Content starts

-- ==== Sys2Proof/Machine/Collect.lean ====
section
/-! DEFINITION. Route epochs and the route table commands (11 R511 to R517), remote windows, collective aborts by
command. -/

namespace Sys2Proof.Machine

/-- The table of an operand. -/
def TableId.opt (t : TableId) : Option Nat :=
  match t with
  | .part p => some p.val
  | .module => none

/-- The ports of a route table. -/
def tablePorts (m : Mach) (t : Option Nat) : List Nat :=
  match t with
  | some p => partPorts m p
  | none => List.range 16

/-- State of a bank set. -/
def Rte.setBank (r : Rte) (e : Bool) (st : Nat) : Rte := if e then { r with bank1 := st } else { r with bank0 := st }

/-- The epoch in DRAINING. -/
def Rte.draining (r : Rte) : Option Bool := if r.bank0 = 3 then some false else if r.bank1 = 3 then some true else none

/-- DRAINED of RTE_CTL. -/
def Rte.drained (r : Rte) : Nat := maskBits 16 r.sentDrain r.gotDrain

/-- A flip takes effect (R513, R514): DRAINs received before it count. -/
def Rte.flip (r : Rte) (now : Nat) : Rte :=
  { ((r.setBank (!r.epoch) 2).setBank r.epoch 3) with
    epoch := !r.epoch, pend := false, sentDrain := 0, gotDrain := r.earlyDrain, earlyDrain := 0, flipAt := now }

/-- A flip of a table; held packets are routed again (R484). -/
def flipTable (t : Option Nat) (m : Mach) : Mach :=
  reholdAll (onRte t (fun r => r.flip m.clk.wall) m)

/-- The DRAINING bank becomes OPEN once every port is drained (R515). -/
def tryRelease (t : Option Nat) (m : Mach) : Mach :=
  let r := rteOf m t
  match r.draining with
  | none => m
  | some e => if (tablePorts m t).all (fun k => bitAt r.drained k) then onRte t (fun r => r.setBank e 0) m else m

/-- DRAIN received (R514). -/
def recvDrain (d : Nat) (m : Mach) : Mach :=
  match front m d (isCtl 2) with
  | none => m
  | some i =>
    let e := leAt i.pkt.payload 1 1 == 1
    let m := executed d i m
    let t := arrivalTable m i.port
    let r := rteOf m t
    if r.bank e = 3 then tryRelease t (onRte t (fun r => { r with gotDrain := putBit r.gotDrain i.port }) m)
    else if r.bank e = 2 then onRte t (fun r => { r with earlyDrain := putBit r.earlyDrain i.port }) m
    else m

/-- DRAIN. -/
def execDrain (die : Fin 4) (s : State) : Host.Outcome State Fault Refusal := run s (fun _ => recvDrain die.val)

/-- DRAIN_SEND (R514): the transmit store of the port holds no packet of the old epoch. -/
def drainSend (k : Nat) (m : Mach) : Mach :=
  let t := arrivalTable m k
  let r := rteOf m t
  let q := port m k
  match r.draining with
  | none => m
  | some e =>
    if !q.active || bitAt r.sentDrain k || q.store.any (fun o => o.pkt.hdr.epoch == b2n e) then m
    else tryRelease t (onRte t (fun r => { r with sentDrain := putBit r.sentDrain k })
      (sendLocal k none ([2, BitVec.ofNat 8 (b2n e)] ++ zeros 30) m))

/-- DRAIN_SEND. -/
def execDrainSend (port : Fin 16) (s : State) : Host.Outcome State Fault Refusal := run s (fun _ => drainSend port.val)

/-- EPOCH_RELEASE (R515): at the latest 2 ms after the flip. -/
def epochRelease (t : Option Nat) (m : Mach) : Mach :=
  match (rteOf m t).draining with
  | none => m
  | some e =>
    let m := reachWall ((rteOf m t).flipAt + 2000000) m
    onRte t (fun r => r.setBank e 0) m

/-- EPOCH_RELEASE. -/
def execEpochRelease (t : TableId) (s : State) : Host.Outcome State Fault Refusal :=
  run s (fun _ => epochRelease (TableId.opt t))

/-! ### Commands (R516, R517) -/

/-- A command on a route table: the module table is the operator's. -/
def tableCommand (v : Via) (t : Option Nat) (code : Nat) (body : Mach → Mach) (m : Mach) : Mach :=
  command v t code (fun m => if t = none ∧ callerOperator v.caller = false ∧ v.caller ≠ .journal then answer v .denied m
    else body m) m

/-- A port that an entry may name. -/
def entryOk (ps : List Nat) (y : Nat × RouteEntry) : Bool :=
  let e := y.2
  decide (y.1 < 16384) && decide (e.secondKind < 3) && (!e.firstValid || ps.contains e.firstPort)
  && (!e.escValid || ps.contains e.escPort) && (e.secondKind == 0 || ps.contains e.secondPort)

/-- ROUTE_WRITE (R512). -/
def routeWrite (v : Via) (t : Option Nat) (e : Bool) (l : List (Nat × RouteEntry)) (commit : Bool) (m : Mach) : Mach :=
  if (rteOf m t).bank e ≠ 0 then answer v .badState m
  else if 512 < l.length ∨ l.all (entryOk (tablePorts m t)) = false then answer v .range m
  else
    let put (b : Table RouteEntry) : Table RouteEntry := l.foldl (fun b y => tput noRoute b y.1 y.2) b
    let m := onRte t (fun r => if e then { r with r1 := put r.r1 } else { r with r0 := put r.r0 }) m
    answer v .ok (if commit then onRte t (fun r => r.setBank e 1) m else m)

/-- ROUTE_WRITE. -/
def execRouteWrite (v : Via) (t : TableId) (bank : Fin 2) (entries : List (Nat × RouteEntry)) (commit : Bool)
    (s : State) : Host.Outcome State Fault Refusal :=
  run s (fun _ => tableCommand v (TableId.opt t) 0x510 (routeWrite v (TableId.opt t) (bank.val == 1) entries commit))

/-- ROUTE_FLIP (R513): at cycle 0 of the step, or at once where no plan runs. -/
def routeFlip (v : Via) (t : Option Nat) (step : Nat) (m : Mach) : Mach :=
  let r := rteOf m t
  if r.bank (!r.epoch) ≠ 1 then answer v .badState m
  else
    let m := onRte t (fun r => { r with flipStep := step }) m
    let waits := match t with
      | some p => runs m p
      | none => false
    answer v .ok (if waits then onRte t (fun r => { r with pend := true }) m else flipTable t m)

/-- ROUTE_FLIP. -/
def execRouteFlip (v : Via) (t : TableId) (step : Nat) (s : State) : Host.Outcome State Fault Refusal :=
  run s (fun _ => tableCommand v (TableId.opt t) 0x511 (routeFlip v (TableId.opt t) step))

/-- RTE_CTL (Table 11-13). -/
def rteCtl (r : Rte) : Nat :=
  pack [(1, b2n r.epoch), (2, r.bank1), (2, r.bank0), (1, b2n r.pend), (10, 0), (16, r.drained), (16, 0)
    , (48, r.flipStep)] 0

/-- ROUTE_STATUS. -/
def execRouteStatus (v : Via) (t : TableId) (s : State) : Host.Outcome State Fault Refusal :=
  run s (fun _ => tableCommand v (TableId.opt t) 0x512
    (fun m => complete v .ok 0 (.bytes (leBytes 12 (rteCtl (rteOf m (TableId.opt t))))) m))

/-- A remote window at reset (Table 11-15). -/
def noWindow : RWin := { enable := false, ops := 0, unit := 0, keyslot := 0, srcMod := 0, base := 0, len := 0 }

/-- RWIN_SET (R494): the unit is a wellhead of the die or the host gateway, and no reserved bit is set. -/
def rwinSet (v : Via) (d idx : Nat) (w : RWin) (m : Mach) : Mach :=
  let unitOk := w.unit == 0xF8 || (decide (0xE0 ≤ w.unit) && decide (w.unit < 0xF0) && wellDie (w.unit - 0xE0) == d)
  if w.enable = true ∧ (unitOk = false ∨ 4 ≤ w.ops) then answer v .range m
  else
    let w := if w.enable then w else noWindow
    answer v .ok (onDie d (fun x => { x with rwins := tput noWindow x.rwins idx w }) m)

/-- RWIN_SET. -/
def execRwinSet (v : Via) (die : Fin 4) (idx : Fin 8) (win : RWin) (s : State) : Host.Outcome State Fault Refusal :=
  run s (fun _ m => command v (some (partOf m die.val)) 0x513 (rwinSet v die.val idx.val win) m)

/-- COLL_ABORT (R506): the partition is the origin, with cause COMMAND. -/
def collAbort (v : Via) (p coll : Nat) (fz : Fuses) (m : Mach) : Mach :=
  if (planOf m p).isNone then answer v .badState m
  else if (collsOf m p).all (fun c => c.index != coll) then answer v .range m
  else
    answer v .ok (abortMember fz p { cause := 4, mod := m.moduleId, die := p, coll := coll
                                     step := (part m p).step % 65536 } m)

/-- COLL_ABORT. -/
def execCollAbort (v : Via) (p : Fin 4) (coll : Nat) (s : State) : Host.Outcome State Fault Refusal :=
  run s (fun fz => command v (some p.val) 0x514 (collAbort v p.val coll fz))

end Sys2Proof.Machine
end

Content ends

* _Exercise objective_
To answer, copy each line from the material above that has the word "enable".

* _Task response_
def noWindow : RWin := { enable := false, ops := 0, unit := 0, keyslot := 0, srcMod := 0, base := 0, len := 0 }
  if w.enable = true ∧ (unitOk = false ∨ 4 ≤ w.ops) then answer v .range m
    let w := if w.enable then w else noWindow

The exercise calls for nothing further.